Start of Block

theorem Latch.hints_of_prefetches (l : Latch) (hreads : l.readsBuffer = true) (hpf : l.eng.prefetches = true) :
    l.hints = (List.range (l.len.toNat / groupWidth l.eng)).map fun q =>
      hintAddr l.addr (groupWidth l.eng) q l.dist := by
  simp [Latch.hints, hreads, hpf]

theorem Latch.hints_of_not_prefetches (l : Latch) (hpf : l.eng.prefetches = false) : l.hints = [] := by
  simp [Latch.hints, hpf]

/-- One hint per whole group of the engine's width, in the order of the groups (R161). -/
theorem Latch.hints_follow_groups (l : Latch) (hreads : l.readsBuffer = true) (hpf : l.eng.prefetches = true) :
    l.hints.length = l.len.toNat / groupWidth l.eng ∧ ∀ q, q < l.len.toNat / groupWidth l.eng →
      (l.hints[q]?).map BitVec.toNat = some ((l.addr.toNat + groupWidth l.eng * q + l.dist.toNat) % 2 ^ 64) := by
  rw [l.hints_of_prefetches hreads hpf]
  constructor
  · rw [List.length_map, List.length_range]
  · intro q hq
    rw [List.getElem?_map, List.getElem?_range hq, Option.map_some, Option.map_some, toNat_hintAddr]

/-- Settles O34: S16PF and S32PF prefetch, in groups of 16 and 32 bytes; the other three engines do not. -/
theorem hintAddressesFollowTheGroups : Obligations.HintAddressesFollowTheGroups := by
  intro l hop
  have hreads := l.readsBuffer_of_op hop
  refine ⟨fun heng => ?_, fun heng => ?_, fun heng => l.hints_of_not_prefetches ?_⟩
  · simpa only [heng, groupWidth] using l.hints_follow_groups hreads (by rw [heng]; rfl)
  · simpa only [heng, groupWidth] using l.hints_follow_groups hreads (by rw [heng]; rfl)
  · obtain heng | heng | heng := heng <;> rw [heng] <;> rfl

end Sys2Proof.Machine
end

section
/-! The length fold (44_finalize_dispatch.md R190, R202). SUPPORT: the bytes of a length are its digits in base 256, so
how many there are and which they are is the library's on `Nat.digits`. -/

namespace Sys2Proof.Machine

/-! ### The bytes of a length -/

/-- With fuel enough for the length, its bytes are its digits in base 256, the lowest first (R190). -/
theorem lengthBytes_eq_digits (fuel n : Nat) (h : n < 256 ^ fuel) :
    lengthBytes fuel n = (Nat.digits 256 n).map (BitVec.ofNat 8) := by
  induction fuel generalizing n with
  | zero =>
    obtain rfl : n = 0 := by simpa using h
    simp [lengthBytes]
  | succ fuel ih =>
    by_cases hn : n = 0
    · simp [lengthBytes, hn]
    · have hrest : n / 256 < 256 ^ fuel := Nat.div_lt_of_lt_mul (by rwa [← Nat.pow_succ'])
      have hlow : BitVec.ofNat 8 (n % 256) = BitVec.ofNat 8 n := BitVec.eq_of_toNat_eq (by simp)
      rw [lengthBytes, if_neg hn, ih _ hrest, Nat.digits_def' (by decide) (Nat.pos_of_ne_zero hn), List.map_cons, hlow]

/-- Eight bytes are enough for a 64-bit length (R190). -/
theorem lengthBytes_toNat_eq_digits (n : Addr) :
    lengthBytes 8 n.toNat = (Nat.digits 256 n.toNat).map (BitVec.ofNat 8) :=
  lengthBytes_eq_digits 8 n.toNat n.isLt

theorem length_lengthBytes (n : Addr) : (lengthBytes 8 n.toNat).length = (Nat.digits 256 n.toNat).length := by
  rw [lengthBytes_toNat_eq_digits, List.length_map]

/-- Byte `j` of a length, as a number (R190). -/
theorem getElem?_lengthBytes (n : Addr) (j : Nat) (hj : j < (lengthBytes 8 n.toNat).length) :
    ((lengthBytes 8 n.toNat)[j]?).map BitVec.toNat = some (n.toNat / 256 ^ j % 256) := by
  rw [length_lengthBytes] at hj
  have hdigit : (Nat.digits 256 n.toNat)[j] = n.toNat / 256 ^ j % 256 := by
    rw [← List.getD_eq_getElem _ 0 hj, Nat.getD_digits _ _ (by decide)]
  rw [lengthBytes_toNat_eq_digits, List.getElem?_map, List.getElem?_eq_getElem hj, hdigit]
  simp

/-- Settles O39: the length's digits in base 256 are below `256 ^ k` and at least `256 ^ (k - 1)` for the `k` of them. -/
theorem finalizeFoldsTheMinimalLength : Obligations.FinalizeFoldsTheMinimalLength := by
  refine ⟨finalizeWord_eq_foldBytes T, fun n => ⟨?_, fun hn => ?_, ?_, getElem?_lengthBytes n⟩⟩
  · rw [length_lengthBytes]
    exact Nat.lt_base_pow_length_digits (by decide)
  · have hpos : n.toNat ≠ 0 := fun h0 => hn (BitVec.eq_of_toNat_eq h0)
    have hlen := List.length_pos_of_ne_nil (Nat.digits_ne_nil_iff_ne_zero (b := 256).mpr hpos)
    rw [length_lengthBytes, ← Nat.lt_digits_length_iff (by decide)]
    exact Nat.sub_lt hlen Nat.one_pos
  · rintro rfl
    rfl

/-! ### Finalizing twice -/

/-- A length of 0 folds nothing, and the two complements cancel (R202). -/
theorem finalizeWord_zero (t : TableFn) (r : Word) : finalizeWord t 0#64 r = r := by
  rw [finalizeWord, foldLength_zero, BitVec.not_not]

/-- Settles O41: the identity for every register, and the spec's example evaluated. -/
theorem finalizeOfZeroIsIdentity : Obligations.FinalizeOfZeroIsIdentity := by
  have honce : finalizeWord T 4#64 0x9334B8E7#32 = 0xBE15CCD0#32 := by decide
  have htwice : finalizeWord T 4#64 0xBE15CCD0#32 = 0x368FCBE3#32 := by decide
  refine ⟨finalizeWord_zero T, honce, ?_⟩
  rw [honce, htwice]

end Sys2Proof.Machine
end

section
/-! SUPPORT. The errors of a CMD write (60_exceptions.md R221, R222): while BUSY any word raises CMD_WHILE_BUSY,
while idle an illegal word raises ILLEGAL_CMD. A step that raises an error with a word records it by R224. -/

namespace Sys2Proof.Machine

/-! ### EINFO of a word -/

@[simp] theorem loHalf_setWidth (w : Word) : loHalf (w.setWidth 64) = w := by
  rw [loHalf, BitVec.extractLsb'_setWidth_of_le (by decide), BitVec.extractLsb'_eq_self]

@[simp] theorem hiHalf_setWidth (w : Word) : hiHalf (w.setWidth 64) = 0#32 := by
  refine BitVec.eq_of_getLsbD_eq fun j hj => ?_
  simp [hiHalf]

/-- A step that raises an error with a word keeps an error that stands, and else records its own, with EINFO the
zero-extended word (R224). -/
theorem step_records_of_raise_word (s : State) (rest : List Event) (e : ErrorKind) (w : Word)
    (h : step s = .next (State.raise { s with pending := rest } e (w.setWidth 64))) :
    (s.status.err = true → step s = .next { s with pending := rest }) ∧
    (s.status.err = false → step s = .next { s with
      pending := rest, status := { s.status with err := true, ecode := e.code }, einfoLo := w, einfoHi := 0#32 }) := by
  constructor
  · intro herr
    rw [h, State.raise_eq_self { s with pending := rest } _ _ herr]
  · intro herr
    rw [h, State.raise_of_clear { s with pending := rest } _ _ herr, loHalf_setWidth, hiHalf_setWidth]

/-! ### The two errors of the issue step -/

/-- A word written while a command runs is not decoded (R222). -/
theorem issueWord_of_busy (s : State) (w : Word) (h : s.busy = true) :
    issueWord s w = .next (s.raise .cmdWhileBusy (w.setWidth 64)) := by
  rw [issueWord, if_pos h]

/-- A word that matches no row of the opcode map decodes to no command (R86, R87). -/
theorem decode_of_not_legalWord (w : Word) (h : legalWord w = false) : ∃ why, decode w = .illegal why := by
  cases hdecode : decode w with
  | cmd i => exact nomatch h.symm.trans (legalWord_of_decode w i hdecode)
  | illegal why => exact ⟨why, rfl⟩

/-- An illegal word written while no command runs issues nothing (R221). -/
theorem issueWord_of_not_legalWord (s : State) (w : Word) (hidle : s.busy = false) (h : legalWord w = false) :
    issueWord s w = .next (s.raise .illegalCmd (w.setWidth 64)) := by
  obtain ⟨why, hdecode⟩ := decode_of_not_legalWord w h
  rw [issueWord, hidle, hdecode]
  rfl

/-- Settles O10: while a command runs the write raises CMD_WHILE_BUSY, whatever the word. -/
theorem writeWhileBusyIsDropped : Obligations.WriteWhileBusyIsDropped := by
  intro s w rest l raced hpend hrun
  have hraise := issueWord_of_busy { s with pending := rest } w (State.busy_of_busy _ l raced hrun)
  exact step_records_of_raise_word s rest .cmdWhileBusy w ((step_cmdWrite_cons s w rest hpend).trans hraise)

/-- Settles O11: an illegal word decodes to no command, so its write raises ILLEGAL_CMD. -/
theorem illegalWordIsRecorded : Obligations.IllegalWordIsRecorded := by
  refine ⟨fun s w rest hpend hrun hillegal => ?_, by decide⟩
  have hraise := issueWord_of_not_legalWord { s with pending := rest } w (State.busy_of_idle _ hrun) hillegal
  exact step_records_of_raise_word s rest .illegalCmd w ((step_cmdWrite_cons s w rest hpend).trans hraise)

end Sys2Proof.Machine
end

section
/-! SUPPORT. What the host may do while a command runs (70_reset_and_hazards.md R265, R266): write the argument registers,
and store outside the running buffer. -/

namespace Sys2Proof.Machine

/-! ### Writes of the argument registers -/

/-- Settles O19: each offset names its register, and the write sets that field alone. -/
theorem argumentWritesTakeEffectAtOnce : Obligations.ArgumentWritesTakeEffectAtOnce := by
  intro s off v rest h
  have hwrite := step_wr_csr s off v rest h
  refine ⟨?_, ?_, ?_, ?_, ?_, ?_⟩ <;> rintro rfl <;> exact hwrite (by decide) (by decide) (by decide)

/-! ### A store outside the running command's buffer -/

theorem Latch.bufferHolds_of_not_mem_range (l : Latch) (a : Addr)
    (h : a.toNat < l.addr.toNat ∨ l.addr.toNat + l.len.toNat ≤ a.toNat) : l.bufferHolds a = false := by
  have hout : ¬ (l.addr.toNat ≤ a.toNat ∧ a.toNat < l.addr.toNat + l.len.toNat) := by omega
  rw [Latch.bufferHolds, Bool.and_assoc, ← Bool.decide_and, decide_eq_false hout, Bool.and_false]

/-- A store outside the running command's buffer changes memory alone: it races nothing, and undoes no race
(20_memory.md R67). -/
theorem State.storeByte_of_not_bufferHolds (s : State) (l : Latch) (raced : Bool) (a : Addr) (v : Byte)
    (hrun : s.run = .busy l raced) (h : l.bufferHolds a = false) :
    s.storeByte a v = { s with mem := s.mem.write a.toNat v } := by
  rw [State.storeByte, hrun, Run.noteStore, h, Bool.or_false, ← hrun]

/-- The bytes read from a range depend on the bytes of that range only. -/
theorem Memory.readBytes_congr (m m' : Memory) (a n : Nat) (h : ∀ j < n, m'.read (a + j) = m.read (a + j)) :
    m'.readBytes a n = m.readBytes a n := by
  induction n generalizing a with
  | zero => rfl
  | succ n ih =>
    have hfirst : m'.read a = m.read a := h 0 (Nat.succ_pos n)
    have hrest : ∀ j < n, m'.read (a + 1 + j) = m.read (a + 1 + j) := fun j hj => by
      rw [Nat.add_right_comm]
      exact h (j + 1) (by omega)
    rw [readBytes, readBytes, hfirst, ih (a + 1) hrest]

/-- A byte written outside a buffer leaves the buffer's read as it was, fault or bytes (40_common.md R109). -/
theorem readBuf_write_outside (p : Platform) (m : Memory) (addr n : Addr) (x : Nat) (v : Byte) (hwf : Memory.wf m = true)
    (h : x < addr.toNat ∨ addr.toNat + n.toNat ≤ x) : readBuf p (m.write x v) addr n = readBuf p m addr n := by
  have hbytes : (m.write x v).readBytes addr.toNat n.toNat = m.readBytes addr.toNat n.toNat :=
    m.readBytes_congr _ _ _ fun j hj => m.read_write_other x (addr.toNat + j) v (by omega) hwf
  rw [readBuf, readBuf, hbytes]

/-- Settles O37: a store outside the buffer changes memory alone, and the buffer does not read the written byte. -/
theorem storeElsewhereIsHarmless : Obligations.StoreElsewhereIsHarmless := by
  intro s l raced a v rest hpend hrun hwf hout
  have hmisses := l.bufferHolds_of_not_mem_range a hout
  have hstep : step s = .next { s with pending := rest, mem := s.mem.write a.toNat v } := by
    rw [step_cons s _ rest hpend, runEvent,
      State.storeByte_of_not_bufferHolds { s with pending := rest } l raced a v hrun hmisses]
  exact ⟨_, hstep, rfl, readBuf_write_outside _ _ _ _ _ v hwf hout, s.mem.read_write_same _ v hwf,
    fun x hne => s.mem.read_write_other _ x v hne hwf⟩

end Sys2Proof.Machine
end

End of Block
Start of Block

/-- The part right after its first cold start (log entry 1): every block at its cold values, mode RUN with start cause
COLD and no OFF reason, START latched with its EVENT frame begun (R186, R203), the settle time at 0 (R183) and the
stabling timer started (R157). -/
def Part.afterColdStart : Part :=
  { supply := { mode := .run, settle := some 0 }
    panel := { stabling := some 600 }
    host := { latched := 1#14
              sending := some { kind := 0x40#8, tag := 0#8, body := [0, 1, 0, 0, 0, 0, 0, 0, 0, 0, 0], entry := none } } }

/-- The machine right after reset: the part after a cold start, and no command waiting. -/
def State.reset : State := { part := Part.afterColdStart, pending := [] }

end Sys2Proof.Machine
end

End of Block

What you have to do: Repeat, exactly as they stand above, the lines from the line with "simp [Latch.hints, hreads, hpf]" to the line with "base 256, so", both lines included.

Output for this task:
  simp [Latch.hints, hreads, hpf]

theorem Latch.hints_of_not_prefetches (l : Latch) (hpf : l.eng.prefetches = false) : l.hints = [] := by
  simp [Latch.hints, hpf]

/-- One hint per whole group of the engine's width, in the order of the groups (R161). -/
theorem Latch.hints_follow_groups (l : Latch) (hreads : l.readsBuffer = true) (hpf : l.eng.prefetches = true) :
    l.hints.length = l.len.toNat / groupWidth l.eng ∧ ∀ q, q < l.len.toNat / groupWidth l.eng →
      (l.hints[q]?).map BitVec.toNat = some ((l.addr.toNat + groupWidth l.eng * q + l.dist.toNat) % 2 ^ 64) := by
  rw [l.hints_of_prefetches hreads hpf]
  constructor
  · rw [List.length_map, List.length_range]
  · intro q hq
    rw [List.getElem?_map, List.getElem?_range hq, Option.map_some, Option.map_some, toNat_hintAddr]

/-- Settles O34: S16PF and S32PF prefetch, in groups of 16 and 32 bytes; the other three engines do not. -/
theorem hintAddressesFollowTheGroups : Obligations.HintAddressesFollowTheGroups := by
  intro l hop
  have hreads := l.readsBuffer_of_op hop
  refine ⟨fun heng => ?_, fun heng => ?_, fun heng => l.hints_of_not_prefetches ?_⟩
  · simpa only [heng, groupWidth] using l.hints_follow_groups hreads (by rw [heng]; rfl)
  · simpa only [heng, groupWidth] using l.hints_follow_groups hreads (by rw [heng]; rfl)
  · obtain heng | heng | heng := heng <;> rw [heng] <;> rfl

end Sys2Proof.Machine
end

section
/-! The length fold (44_finalize_dispatch.md R190, R202). SUPPORT: the bytes of a length are its digits in base 256, so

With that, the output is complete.